REQUIREMENT >>
Examine the records and identify each line that includes the string "three". Copy those lines.

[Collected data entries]

-- ==== Sys2Proof/Tests/Slice0.lean ====
section
/-! SUPPORT. Tests with expected results from spec/95_test_vectors.md and the rules, and, for every obligation
with hypotheses, a state and operands that meet them all. -/

namespace Sys2Proof.Tests
open Sys2Proof Sys2Proof.Machine

/-! ### Small machines -/

/-- A small SRD: two rows of three pixels, sixteen bytes of input, no calibration. -/
def tinyConfig : Config :=
  { yOff := 0, xOff := 0, yMax := 1, xMax := 2, ibufSize := 16,
    regBase := 0, ibufBase := 0x100, fbBase := 0x200 }

/-- The reference geometry's SRD at reset. -/
def refState : State := State.resetWith Config.reference 0

/-- The small SRD at reset. -/
def tinyState : State := State.resetWith tinyConfig 0

/-- The bytes of a buffer in IBUF, `n` of them its length. -/
def loaded (s : State) (bytes : List Byte) (n : Word) : State :=
  { s with ibuf := s.ibuf.writeAll 0 bytes, bufLen := n }

/-- BUSY alone. -/
def busyStatus : Status := ⟨true, false, false, false⟩

/-- DONE alone. -/
def doneStatus : Status := ⟨false, true, false, false⟩

/-- An SRD that scans a buffer, its next window at `rp`, its clear done. -/
def scanning (s : State) (bytes : List Byte) (rp len : Word) : State :=
  { loaded s bytes len with
    phase := .scan, rp := rp, len := len, status := busyStatus, cp := s.cfg.fbSize
    fb := s.fb.writeAll 0 (List.replicate 6 PIX_OFF) }

/-- The host's access is the next turn. -/
def hostTurn (s : State) (act : HostAct) : State := { s with script := [.host act] }

/-- The same with the SRD at work. -/
def busy (s : State) : State := { s with phase := .scan, status := busyStatus }

/-- What a result's next state holds, where it has one. -/
def after {α : Type} (r : Result) (f : State → α) : Option α :=
  match r with
  | .next t => some (f t)
  | .fault _ => none
  | .refused _ => none

/-- The refusal, where a result is one. -/
def refusal (r : Result) : Option Refusal :=
  match r with
  | .next _ => none
  | .fault _ => none
  | .refused q => some q

/-! ### Well-formedness -/

theorem test_wf_refuses_zero_span : (Instr.span false false false 0#8 0#8 0#8).wf = false := by decide
theorem test_wf_takes_span_with_one_bit : (Instr.span false false true 0#8 0#8 0#8).wf = true := by decide

/-! ### Decoding: words written out field by field from R73 and R79 -/

theorem test_decode_term : decodeWord (0b000#3 ++ 0b00000#5 ++ 0#8 ++ 0#8 ++ 0#8) = .term := by decide
/-- V-SKIP, `FF FF FF FF`: row 2. -/
theorem test_decode_skipB0 :
    decodeWord (0b111#3 ++ 0b11111#5 ++ 0xFF#8 ++ 0xFF#8 ++ 0xFF#8) =
      .skipB0 0b111#3 0b1111#4 0xFF#8 0xFF#8 0xFF#8 := by decide
/-- V-SKIP, `0B 29 2B 02`: row 3. -/
theorem test_decode_skipB1 :
    decodeWord (0b000#3 ++ 0b00010#5 ++ 0x2B#8 ++ 0x29#8 ++ 0x0B#8) =
      .skipB1 0b000#3 0b000#3 0x2B#8 0x29#8 0x0B#8 := by decide
/-- V-SKIP, `0B 29 2B 04`: row 4. -/
theorem test_decode_skipB2 :
    decodeWord (0b000#3 ++ 0b00100#5 ++ 0x2B#8 ++ 0x29#8 ++ 0x0B#8) =
      .skipB2 0b000#3 0b00#2 0x2B#8 0x29#8 0x0B#8 := by decide
/-- V-SKIP, `0B 29 2B 08`: row 5. -/
theorem test_decode_skipB3 :
    decodeWord (0b000#3 ++ 0b01000#5 ++ 0x2B#8 ++ 0x29#8 ++ 0x0B#8) =
      .skipB3 0b000#3 0b0#1 0x2B#8 0x29#8 0x0B#8 := by decide
/-- V-SKIP, `0B 29 2B 10`: row 6. -/
theorem test_decode_skipB4 :
    decodeWord (0b000#3 ++ 0b10000#5 ++ 0x2B#8 ++ 0x29#8 ++ 0x0B#8) =
      .skipB4 0b000#3 0x2B#8 0x29#8 0x0B#8 := by decide
/-- V-EXT, `0B 00 2B 80`: EX1 is bit 31. -/
theorem test_decode_span_ex1 :
    decodeWord (0b1#1 ++ 0b0#1 ++ 0b0#1 ++ 0b00000#5 ++ 0x2B#8 ++ 0x00#8 ++ 0x0B#8) =
      .span true false false 0x2B#8 0x00#8 0x0B#8 := by decide
/-- V-EXT, `0B 29 8F 40`: EX2 is bit 30. -/
theorem test_decode_span_ex2 :
    decode [0x0B#8, 0x29#8, 0x8F#8, 0x40#8, 0xAA#8] =
      .ok (.span false true false 0x8F#8 0x29#8 0x0B#8, [0xAA#8]) := by rfl
/-- R70: three bytes form no window. -/
theorem test_decode_partial : decode [0#8, 0#8, 0#8] = .error .partialWindow := by rfl
/-- R88: `05 32 3C 20` is the word `0x203C3205`. -/
theorem test_encode_worked_record :
    encode (.span false false true 0x3C#8 0x32#8 0x05#8) = 0x203C3205#32 ∧
      encodeBytes (.span false false true 0x3C#8 0x32#8 0x05#8) = [0x05#8, 0x32#8, 0x3C#8, 0x20#8] := by
  decide

/-! ### One record each -/

/-- L1-2: DONE, TERM_SEEN is `0xA`. -/
theorem test_term_status :
    after (exec .term (busy refState)) (fun t => (t.status.word, t.phase)) = some (0x0000000A#32, .idle) := by
  decide
/-- R111: BUSY and DONE are exact after a hazard. -/
theorem test_term_tainted :
    after (exec .term { busy refState with taint := true }) (fun t => (t.status.busy, t.status.done)) =
      some (false, true) := by decide
theorem test_skipB0_no_effect :
    after (exec (.skipB0 7#3 15#4 0xFF#8 0xFF#8 0xFF#8) (busy refState)) (fun t => decide (t = busy refState)) =
      some true := by decide
theorem test_skipB1_no_effect :
    after (exec (.skipB1 0#3 0#3 0x2B#8 0x29#8 0x0B#8) (busy refState)) (fun t => (t.segCount, t.malCount)) =
      some (0#32, 0#32) := by decide
theorem test_skipB2_no_effect :
    after (exec (.skipB2 0#3 0#2 0x2B#8 0x29#8 0x0B#8) (busy refState)) (fun t => (t.segCount, t.malCount)) =
      some (0#32, 0#32) := by decide
theorem test_skipB3_no_effect :
    after (exec (.skipB3 0#3 0#1 0x2B#8 0x29#8 0x0B#8) (busy refState)) (fun t => (t.segCount, t.malCount)) =
      some (0#32, 0#32) := by decide
theorem test_skipB4_phase_stays :
    after (exec (.skipB4 0#3 0x2B#8 0x29#8 0x0B#8) (busy refState)) (fun t => (t.phase, t.status.termSeen)) =
      some (.scan, false) := by decide
/-- L1-1: `05 32 3C 20` is (249, 9, 19), accepted. -/
theorem test_span_worked_example :
    after (exec (.span false false true 0x3C#8 0x32#8 0x05#8) (busy refState))
      (fun t => (t.y, t.x1, t.x2, t.l, t.segCount, t.phase)) = some (249, 9, 19, 9, 1#32, .paint) := by decide
/-- V-EXT, the largest values: `FF FF FF E0` is (499, 469, 469), out of range. -/
theorem test_span_largest_values :
    after (exec (.span true true true 0xFF#8 0xFF#8 0xFF#8) (busy refState))
      (fun t => (t.y, t.x1, t.x2, t.malCount, t.phase)) = some (499, 469, 469, 1#32, .scan) := by decide

/-! ### The steps of the SRD and the host -/

/-- V-PAINT: the first pixel of (249, 9, 19) is offset 88902. -/
theorem test_paint_first_pixel :
    after (step { busy refState with phase := .paint, y := 249, x1 := 9, x2 := 19, l := 9 })
      (fun t => (t.fb.cells, t.l, t.phase)) = some ([(88902, 255#8)], 10, .paint) := by decide
/-- R158: at the end column the painter returns. -/
theorem test_paint_end :
    after (step { busy refState with phase := .paint, y := 249, x1 := 9, x2 := 19, l := 19 })
      (fun t => (t.fb.cells, t.phase)) = some ([], .scan) := by decide
/-- R105: the last byte of FB, offset 103529. -/
theorem test_clear_last_byte :
    after (step { busy refState with phase := .clear, cp := 103529 })
      (fun t => (t.fb.cells, t.cp, t.phase)) = some ([(103529, 0#8)], 103530, .clear) := by decide
/-- R107's example: with `LEN = 13` and `RP = 10` the step finishes. -/
theorem test_scan_partial_window :
    after (step { busy refState with rp := 10#32, len := 13#32 }) (fun t => (t.phase, t.status.word, t.rp)) =
      some (.idle, 0x00000002#32, 10#32) := by decide
/-- R100's example: BUF_LEN = 10, `IBUF[1] = 0x1C`. -/
theorem test_start :
    after (step (hostTurn (loaded refState [0x00#8, 0x1C#8] 10#32) (.write (.offset .reg 0) 32 1#32)))
      (fun t => (t.status.word, t.phase, t.cp, t.len)) = some (0x00000001#32, .clear, 0, 10#32) := by decide
/-- V-HDR: `1C 00`, the marker in the wrong byte, and V-HOST: STATUS is `0x6`. -/
theorem test_bad_marker :
    after (step (hostTurn (loaded refState [0x1C#8, 0x00#8] 2#32) (.write (.offset .reg 0) 32 1#32)))
      (fun t => (t.status.word, t.phase, t.fb.cells)) = some (0x00000006#32, .idle, []) := by decide
/-- V-HDR: `1C` alone, length 1. -/
theorem test_short_buffer :
    after (step (hostTurn (loaded refState [0x1C#8, 0x1C#8] 1#32) (.write (.offset .reg 0) 32 1#32)))
      (fun t => t.status.word) = some 0x00000006#32 := by decide
/-- V-HOST: with IBUF_SIZE 4096, BUF_LEN = `0xFFFFFFFF` reads 4096. -/
theorem test_buf_len_is_warl :
    after (step (hostTurn refState (.write (.offset .reg 8) 32 0xFFFFFFFF#32))) (fun t => t.bufLen) =
      some 4096#32 := by decide
/-- V-HOST: the reset STATUS reads 0; the same by its platform address. -/
theorem test_status_read :
    after (step (hostTurn refState (.read (.platform 4) 32))) (fun t => t.hostLog) = some [0#32] := by decide
/-- R206: a write of FB while BUSY sets TAINT. -/
theorem test_fb_write_hazard :
    after (step (hostTurn (busy refState) (.write (.offset .fb 0) 8 5#32))) (fun t => t.taint) =
      some true := by decide
/-- R56: a byte access of REG, a misaligned one, and one that names no register. -/
theorem test_refused_accesses :
    refusal (step (hostTurn refState (.read (.offset .reg 4) 8))) = some .accessWidth ∧
      refusal (step (hostTurn refState (.read (.offset .reg 6) 32))) = some .misalignedRegister ∧
      refusal (step (hostTurn refState (.read (.offset .reg 0x14) 32))) = some .noSuchRegister ∧
      refusal (step (hostTurn refState (.read (.offset .fb 103530) 8))) = some .outsideSpace ∧
      refusal (step (hostTurn refState (.read (.platform 0x14) 32))) = some .unmappedAddress := by decide
/-- R200: a reset in the middle of a decode. -/
theorem test_platform_reset :
    after (step { busy refState with script := [.reset], segCount := 3#32, bufLen := 9#32 })
      (fun t => (t.status.word, t.phase, t.segCount, t.bufLen)) =
      some (0#32, .idle, 0#32, 0#32) := by decide

/-! ### A record placed by the host after reset runs at once -/

theorem test_fetch_term :
    after (step (State.reset.withFetchWord 32 0x00000000)) (fun t => (t.status.word, t.rp)) =
      some (0x0000000A#32, 6#32) := by decide
theorem test_fetch_skip :
    after (step (State.reset.withFetchWord 32 0x022B290B)) (fun t => (t.phase, t.latch, t.rp)) =
      some (.scan, ⟨0x0B#8, 0x29#8, 0x2B#8, 0x02#8⟩, 6#32) := by decide
theorem test_fetch_span :
    after (step (State.reset.withFetchWord 32 0x203C3205)) (fun t => (t.phase, t.y, t.segCount)) =
      some (.paint, 249, 1#32) := by decide

/-! ### The buffer notation -/

/-- Program P1 of spec/95_test_vectors.md assembles to its 18 bytes. -/
theorem test_assemble_program_1 :
    assemble Config.reference
      [.prior (.fill 0x55#8), .hdr (some 0), .span 249 9 19, .span 0 0 2, .term, .span 10 5 7] =
    some ⟨[0x00#8, 0x1C#8, 0x05#8, 0x32#8, 0x3C#8, 0x20#8, 0x0B#8, 0x29#8, 0x2B#8, 0x00#8,
      0x00#8, 0x00#8, 0x00#8, 0x00#8, 0x15#8, 0x2E#8, 0x30#8, 0x00#8], 18, .fill 0x55#8⟩ := by decide
/-- V-ASM: `SPAN 289, 0, 356` and `SPAN 244, 0, 4` (the 255 value uses EY = 0). -/
theorem test_assemble_spans :
    emit Config.reference (.span 289 0 356) = some [0x2D#8, 0x29#8, 0x8E#8, 0x60#8] ∧
      emit Config.reference (.span 244 0 4) = some [0xFF#8, 0x29#8, 0x2D#8, 0x00#8] ∧
      emit Config.reference (.skip 31) = some [0#8, 0#8, 0#8, 0x1F#8] ∧
      emit Config.reference (.span 290 0 0) = none := by decide
/-- A line of program P1, with its comment. -/
theorem test_parse_line :
    parseLine ['S', 'P', 'A', 'N', ' ', '2', '4', '9', ',', ' ', '9', ',', ' ', '1', '9', ' ', ';', '0'] =
      some (some (.span 249 9 19)) ∧
    parseLine ['P', 'R', 'I', 'O', 'R', ' ', 'f', 'i', 'l', 'l', ' ', '0', 'x', '5', '5'] =
      some (some (.prior (.fill 0x55#8))) := by decide
/-- Program P4: `LEN 2` keeps the record out of the buffer. -/
theorem test_assemble_len :
    (assemble Config.reference [.len 2, .hdr none, .span 0 0 2]).map Image.bufLen = some 2 := by decide

/-! ### Witnesses: a state and operands that meet every hypothesis of an obligation -/

/-- The small SRD between decodes, with the 6-byte buffer of one record, `SPAN 1, 0, 2`. -/
def spanBuffer : List Byte := [0x00#8, 0x1C#8, 0x01#8, 0x00#8, 0x02#8, 0x00#8]

/-- The small SRD with that buffer, about to be started. -/
def readyState : State := loaded tinyState spanBuffer 6#32

/-- The small SRD at the last window of that buffer. -/
def scanState : State := scanning tinyState spanBuffer 2#32 6#32

/-- The small SRD past its last window. -/
def endState : State := scanning tinyState spanBuffer 6#32 6#32

/-- The small SRD in the middle of the clear. -/
def clearState : State :=
  { loaded tinyState spanBuffer 6#32 with
    phase := .clear, len := 6#32, status := busyStatus, cp := 5
    fb := tinyState.fb.writeAll 0 (List.replicate 5 PIX_OFF) }

/-- The small SRD painting row 1, columns 0 and 1. -/
def paintState : State :=
  { scanState with phase := .paint, rp := 6#32, segCount := 1#32, y := 1, x1 := 0, x2 := 2, l := 0 }

theorem tinyConfig_wf : tinyConfig.wf := by decide
theorem readyState_inv : Inv readyState := by constructor <;> decide
theorem scanState_inv : Inv scanState := by constructor <;> decide
theorem endState_inv : Inv endState := by constructor <;> decide
theorem clearState_inv : Inv clearState := by constructor <;> decide
theorem paintState_inv : Inv paintState := by constructor <;> decide
theorem scanState_frameInv : FrameInv scanState := by constructor <;> decide
theorem endState_frameInv : FrameInv endState := by constructor <;> decide
theorem clearState_frameInv : FrameInv clearState := by
  refine ⟨fun _ _ => by decide, by decide, by decide⟩
theorem paintState_frameInv : FrameInv paintState := by constructor <;> decide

EXPECTED OUTPUT >>
/-- A small SRD: two rows of three pixels, sixteen bytes of input, no calibration. -/
/-- R70: three bytes form no window. -/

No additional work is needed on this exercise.